> **TASK STATEMENT**:
Each line of the records below that contains "mapRegs" needs to be copied.

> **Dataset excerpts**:
══════════

-- ==== Sys2Proof/Certificates/Slice0/Obligations.lean ====
section
/-! DEFINITION. The statements for the provers, from the spec's numbered rules. -/

open Sys2Proof Sys2Proof.Machine Sys2Proof.Safety
open Host (Outcome)

/-! ## Encoding -/

/-- Decoding the word of a well-formed instruction gives it back, with every operand at every value (30_encoding.md R82 to R87). -/
def Obligations.DecodeOfEncode : Prop :=
  ∀ i : Instr, i.WellFormed → decode (encode i) = .ok i

/-- The words of R94, written out from their fields. -/
def Obligations.WrittenWordsDecode : Prop :=
  (∀ payload : BitVec 192, decode (.portP (0x0#4 ++ payload)) = .ok (.nopP payload)) ∧
  decode (.portP (0x1#4 ++ 0x3F800000#32 ++ 0xBF800000#32 ++ 0x00000000#32 ++ 0x00000000#32 ++ 0x00000000#32 ++ 0x00000000#32))
    = .ok (.push ⟨0x00000000#32, 0x00000000#32, 0x00000000#32, 0x00000000#32, 0xBF800000#32, 0x3F800000#32⟩) ∧
  decode (.portP (0x1#4 ++ 0x00000000#32 ++ 0xBF800000#32 ++ 0x3F800000#32 ++ 0x3E800000#32 ++ 0xBF000000#32 ++ 0x3F000000#32))
    = .ok (.push ⟨0x3F000000#32, 0xBF000000#32, 0x3E800000#32, 0x3F800000#32, 0xBF800000#32, 0x00000000#32⟩) ∧
  decode (.portC 0x2#4) = .ok .frame ∧
  decode (.portC 0x3#4) = .ok .tick ∧
  cfgWord 0b01#2 true false false = 0x05#8 ∧
  cfgWord 0b10#2 false false true = 0x12#8

/-! ## Steps -/

/-- A step whose next event is a word that decodes to `i` is `exec i` of the state past that event, and with no event to
come the block holds all its state (60_exceptions.md R272). -/
def Obligations.StepRunsDecodedInstruction : Prop :=
  (∀ (s : State) (w : CmdWord) (rest : List Input) (i : Instr),
    s.inputs = .cmd w :: rest → decode w = .ok i → step s = exec i { s with inputs := rest }) ∧
  ∀ s : State, s.inputs = [] → step s = .next s

/-- An illegal word is discarded and sets its port's sticky bit, and nothing else changes (R88, R254; that the model goes
on rather than refuses is log entry 8). Every reserved code and every code of the other port behaves so. -/
def Obligations.IllegalWordSetsItsStickyBitOnly : Prop :=
  (∀ (s : State) (w : BitVec 196) (rest : List Input), s.inputs = .cmd (.portP w) :: rest →
    opP w ≠ 0x0#4 → opP w ≠ 0x1#4 →
    step s = .next { s with inputs := rest, err := s.err ||| 0b01#2 }) ∧
  (∀ (s : State) (w : BitVec 4) (rest : List Input), s.inputs = .cmd (.portC w) :: rest →
    w ≠ 0x0#4 → w ≠ 0x2#4 → w ≠ 0x3#4 →
    step s = .next { s with inputs := rest, err := s.err ||| 0b10#2 })

/-- Feeding events one by one is stepping through them (the model's own run, log entry 4; R221). -/
def Obligations.StepsAreFeed : Prop :=
  ∀ (xs rest : List Input) (s t : State), feed xs (s.withInputs rest) = .next t →
    Host.Core.run Sys2Proof.core xs.length (s.withInputs (xs ++ rest)) = .next t

/-! ## Reset -/

/-- The reset procedure (70_reset_and_hazards.md R280, 60_exceptions.md R258): a reserved `CFG_IN` is refused, any other leaves
the state the procedure lists. -/
def Obligations.ResetProcedure : Prop :=
  ∀ (s : State) (cfgIn : BitVec 8) (init : BitVec 192) (seedIn : BitVec 32) (rest : List Input),
    s.inputs = .reset cfgIn init seedIn :: rest →
    ((cfgIn.extractLsb' 0 2 = 0b11#2 ∨ cfgIn.extractLsb' 5 3 ≠ 0b000#3) → step s = .refused .badConfig) ∧
    (cfgIn.extractLsb' 0 2 ≠ 0b11#2 → cfgIn.extractLsb' 5 3 = 0b000#3 →
      ∃ t, step s = .next t ∧ t.cfg = cfgIn ∧ t.wr = 0 ∧ t.rd = 0 ∧ t.err = 0b00#2 ∧ t.pOk = false ∧
        t.cOut = 0x00000000#32 ∧ t.act = Snapshot.ofWord init ∧
        t.derived = mapRegs s.draws (Snapshot.ofWord init) cfgIn ∧
        t.dl = List.replicate t.derived.dlLen 0x00000000#32 ∧
        t.seed = (if seedIn = 0#32 then 0x9E3779B9#32 else seedIn) ∧
        t.envPh = 0x00000000#32 ∧ t.oscPh = 0x00000000#32 ∧ t.fmPh = 0x00000000#32 ∧ t.cnt = 0#32 ∧
        t.inputs = rest)

/-- `State.reset` is what a reset with all three inputs zero leaves (the model's choice of the inputs, log entry 1). -/
def Obligations.ResetStateIsTheZeroReset : Prop :=
  ∀ s : State, s.draws = 0 → s.inputs = [] →
    accept (.reset 0x00#8 0#192 0x00000000#32) s = .next State.reset

/-- The invariants hold at reset. -/
def Obligations.ResetMeetsInvariant : Prop := Inv State.reset ∧ Synced State.reset

/-! ## Invariants of every step -/

/-- Every step keeps the invariants, whatever the event (10_state.md R27, R30, R31, R36, R47, R173). -/
def Obligations.StepKeepsInvariant : Prop :=
  ∀ s t : State, Inv s → step s = .next t → Inv t

/-- At every command boundary `len(DL) = DLLEN` (10_state.md R36): a command of either port and a reset keep it. -/
def Obligations.CommandsKeepDelayLength : Prop :=
  ∀ (s t : State) (x : Input) (rest : List Input), Inv s → Synced s → s.inputs = x :: rest →
    (isPort x = true ∨ isReset x = true) → step s = .next t → Synced t

/-- From the invariants no contract fault of 60_exceptions.md R250 can occur: every instruction completes, and so does every
word of either port, legal or not (20_memory.md R71, 44_delay_line.md R183; what an illegal word does is log entry 8). -/
def Obligations.EveryCommandCompletes : Prop :=
  (∀ (i : Instr) (s : State), Inv s → ∃ t, exec i s = .next t) ∧
  (∀ (s : State) (x : Input) (rest : List Input), Inv s → s.inputs = x :: rest → isPort x = true →
    ∃ t, step s = .next t)

/-- Off the invariants the contract faults of R250: `DlEmpty` (R253), and the model's own three, for the zero `PSAMP`, the
reserved `MODE` and the unwritten ring entry (log entry 7). -/
def Obligations.ContractFaultsOffTheInvariants : Prop :=
  (∀ s : State, s.dl = [] → exec .tick s = .fault .dlEmpty) ∧
  (∀ s : State, s.dl ≠ [] → s.derived.psamp = 0 → exec .tick s = .fault .psampZero) ∧
  (∀ s : State, s.dl ≠ [] → s.derived.psamp ≠ 0 → s.cfg.extractLsb' 0 2 = 0b11#2 →
    exec .tick s = .fault .modeReserved) ∧
  (∀ s : State, s.derived.psamp = 0 → exec .cntGate s = .fault .psampZero) ∧
  (∀ (mixed osc : F32) (eg cg : Bool) (s : State), s.cfg.extractLsb' 0 2 = 0b11#2 →
    exec (.mixOut mixed eg osc cg) s = .fault .modeReserved) ∧
  (∀ s : State, queueCount s.wr s.rd ≠ 0 → s.pq.read (newestIndex s.wr) = none →
    exec .frame s = .fault .staleEntry ∧ exec .drainLatest s = .fault .staleEntry)

/-! ## The Parameter Channel -/

/-- `PUSH` (41_param_channel.md R133). -/
def Obligations.PushEnqueuesOrDrops : Prop :=
  ∀ (p : Snapshot) (s : State),
    exec (.push p) s =
      if ((s.wr : Int) - s.rd) % 400 = 200 then .next { s with pOk := false }
      else .next { s with pq := s.pq.write (s.wr % 200) p, wr := (s.wr + 1) % 400, pOk := true }

/-- A successful `PUSH` stores its snapshot bit for bit at `WR mod CAP`, and every other ring entry reads as before
(R132, R133). -/
def Obligations.PushStoresOneEntry : Prop :=
  ∀ (p : Snapshot) (s : State), s.pq.wf = true → queueFull s = false →
    ∃ t, exec (.push p) s = .next t ∧ t.pq.wf = true ∧ t.pq.read (ringIndex s.wr) = some p ∧
      ∀ i, i ≠ ringIndex s.wr → t.pq.read i = s.pq.read i

/-- `DRAIN_LATEST` (R136), its result handed over in the model's own field (log entry 5). The entries it frees are stale,
and the model holds them as absent (10_state.md R31, log entry 7). -/
def Obligations.DrainLatestTakesTheNewest : Prop :=
  (∀ s : State, queueCount s.wr s.rd = 0 →
    exec .drainLatest s = .next { s with unitOut := .snapshot none }) ∧
  (∀ (s : State) (p : Snapshot), queueCount s.wr s.rd ≠ 0 →
    s.pq.read (((s.wr : Int) - 1) % 200).toNat = some p →
    exec .drainLatest s = .next { s with pq := [], rd := s.wr, unitOut := .snapshot (some p) })

/-- The abstraction of R139: with `Q` the list of entries held, reset gives `[]`, `PUSH` appends unless `len(Q) = CAP`, and
`DRAIN_LATEST` answers the last entry and empties the list. -/
def Obligations.ChannelIsABoundedList : Prop :=
  held State.reset = [] ∧
  (∀ (p : Snapshot) (s : State), Inv s →
    ∃ t, exec (.push p) s = .next t ∧
      ((held s).length = 200 → t.pOk = false ∧ held t = held s) ∧
      ((held s).length ≠ 200 → t.pOk = true ∧ held t = held s ++ [p])) ∧
  (∀ s : State, Inv s →
    ∃ t, exec .drainLatest s = .next t ∧ held t = [] ∧
      t.unitOut = .snapshot (held s).getLast?)

/-- With no push interleaved, popping until the queue is empty gives the value and the state of `DRAIN_LATEST` (R137). -/
def Obligations.DrainIsThePopLoop : Prop :=
  ∀ (s : State) (fuel : Nat), Inv s → queueCount s.wr s.rd ≤ fuel →
    drainLatest s = .ok (popLoop fuel none s)

/-- Last write wins (R140): after an accepted `PUSH p`, whatever port words follow without another accepted push or a
`FRAME` (a push that is refused may stand among them), the next `FRAME` applies `p`. -/
def Obligations.FrameAppliesTheNewestAcceptedPush : Prop :=
  ∀ (s s1 s2 : State) (p : Snapshot) (xs : List Input), Inv s →
    exec (.push p) s = .next s1 → s1.pOk = true →
    (∀ x ∈ xs, isPort x = true ∧ isFrame x = false) →
    (∀ (ys zs : List Input) (x : Input) (u v : State), xs = ys ++ x :: zs → isPush x = true →
      feed ys s1 = .next u → accept x u = .next v → v.pOk = false) →
    feed xs s1 = .next s2 →
    ∃ t, exec .frame s2 = .next t ∧ t.act = p ∧ queueCount t.wr t.rd = 0

/-- The overflow scenario (R141), for any number of pushes from an empty queue: exactly the first 200 are accepted, a `FRAME`
then applies the 200th and empties the queue, and the next `PUSH` is accepted. -/
def Obligations.OverflowDropsTheNewest : Prop :=
  ∀ (s : State) (ps : List Snapshot), Inv s → queueCount s.wr s.rd = 0 →
    (∀ (k : Nat), 1 ≤ k → k ≤ ps.length →
      ∃ t, feed ((ps.take k).map fun p => present (.push p)) s = .next t ∧ t.pOk = decide (k ≤ 200)) ∧
    (200 ≤ ps.length →
      ∃ t u, feed (ps.map fun p => present (.push p)) s = .next t ∧
        exec .frame t = .next u ∧ ps[199]? = some u.act ∧ queueCount u.wr u.rd = 0 ∧
        ∀ q, ∃ v, exec (.push q) u = .next v ∧ v.pOk = true)

/-! ## The Synthesis Engine -/

/-- `NOP` changes nothing, on either port and with any payload (47_synthesis_engine.md R222). -/
def Obligations.NopChangesNothing : Prop :=
  ∀ (s : State) (payload : BitVec 192), exec (.nopP payload) s = .next s ∧ exec .nopC s = .next s

/-- `FRAME` (R224): nothing pending, nothing changes; a snapshot pending, it is applied, the derived registers are
recomputed, and the delay line is replaced by zeros of the new length exactly when its length changed
(44_delay_line.md R185). The entries freed are held as absent (log entry 7). -/
def Obligations.FrameAppliesAndResizes : Prop :=
  (∀ s : State, queueCount s.wr s.rd = 0 → exec .frame s = .next s) ∧
  (∀ (s : State) (p : Snapshot), queueCount s.wr s.rd ≠ 0 →
    s.pq.read (newestIndex s.wr) = some p →
    exec .frame s = .next { s with
      pq := []
      rd := s.wr
      act := p
      derived := mapRegs s.draws p s.cfg
      dl := if (mapRegs s.draws p s.cfg).dlLen ≠ s.dl.length
        then List.replicate (mapRegs s.draws p s.cfg).dlLen 0x00000000#32 else s.dl
      draws := s.draws + 1 })

/-- `TICK` (R228): the registers it writes, from the oldest sample and the registers before it; all else is unchanged. The
draw numbers are the model's (log entry 2). -/
def Obligations.TickProducesOneSample : Prop :=
  ∀ (s : State) (old : F32) (rest : List F32) (mode : Mode), s.dl = old :: rest → s.derived.psamp ≠ 0 →
    cfgMode s.cfg = some mode →
    exec .tick s =
      (let seed := prngStep s.seed
       let mixed := fadd (Config.nanAt s.draws .mixAdd)
         (fmul (Config.nanAt s.draws .noiseMul) (prngOut seed) s.derived.depth)
         (fmul (Config.nanAt s.draws .feedbackMul) s.derived.fbg old)
       let envPh := envAdvance (s.draws + 1) s.envPh s.derived.period
       let eg := envGate (s.draws + 1) envPh s.derived.duty
       let fmPh := fmAdvance (s.draws + 2) s.fmPh s.derived.fmRate
       let fi := instantFreq (s.draws + 2) (fsin fmPh) s.derived.fmDepth s.derived.cf
       let oscPh := carrierAdvance (s.draws + 2) s.oscPh fi
       let cg := counterGate (s.draws + 3) s.cnt s.derived.psamp s.derived.duty
       let pre := premix (s.draws + 4) mode (if eg then mixed else 0x00000000#32)
         (if cg then fsin oscPh else 0x00000000#32)
       .next { s with
         seed := seed
         dl := rest ++ [mixed]
         envPh := envPh
         fmPh := fmPh
         oscPh := oscPh
         cnt := s.cnt + 1#32
         cOut := fmul (Config.nanAt (s.draws + 4) .gainMul) pre s.derived.og
         draws := s.draws + 5 })

/-- `TICK` is its unit operations run one after the other, each on the operands the rule hands it (R228). -/
def Obligations.TickIsItsUnitOperations : Prop :=
  ∀ (s t : State), exec .tick s = .next t →
    ∃ (nz old y osc out : F32) (eg cg : Bool) (s1 s2 s3 s4 s5 s6 : State),
      exec .noiseStep s = .next s1 ∧ s1.unitOut = .sample nz ∧ s1.dl.head? = some old ∧
      exec (.dlTick (combMix s1.draws nz s1.derived.depth s1.derived.fbg old)) s1.bump = .next s2 ∧
      s2.unitOut = .sample y ∧ y = old ∧
      exec .envStep s2 = .next s3 ∧ s3.unitOut = .gate eg ∧
      exec .oscStep s3 = .next s4 ∧ s4.unitOut = .sample osc ∧
      exec .cntGate s4 = .next s5 ∧ s5.unitOut = .gate cg ∧
      exec (.mixOut (combMix s1.draws nz s1.derived.depth s1.derived.fbg old) eg osc cg) s5 = .next s6 ∧
      s6.unitOut = .sample out ∧
      t = { s6 with cnt := s6.cnt + 1#32, cOut := out, unitOut := s.unitOut }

══════════

> **TASK RESULT**:
        t.derived = mapRegs s.draws (Snapshot.ofWord init) cfgIn ∧
      derived := mapRegs s.draws p s.cfg
      dl := if (mapRegs s.draws p s.cfg).dlLen ≠ s.dl.length
        then List.replicate (mapRegs s.draws p s.cfg).dlLen 0x00000000#32 else s.dl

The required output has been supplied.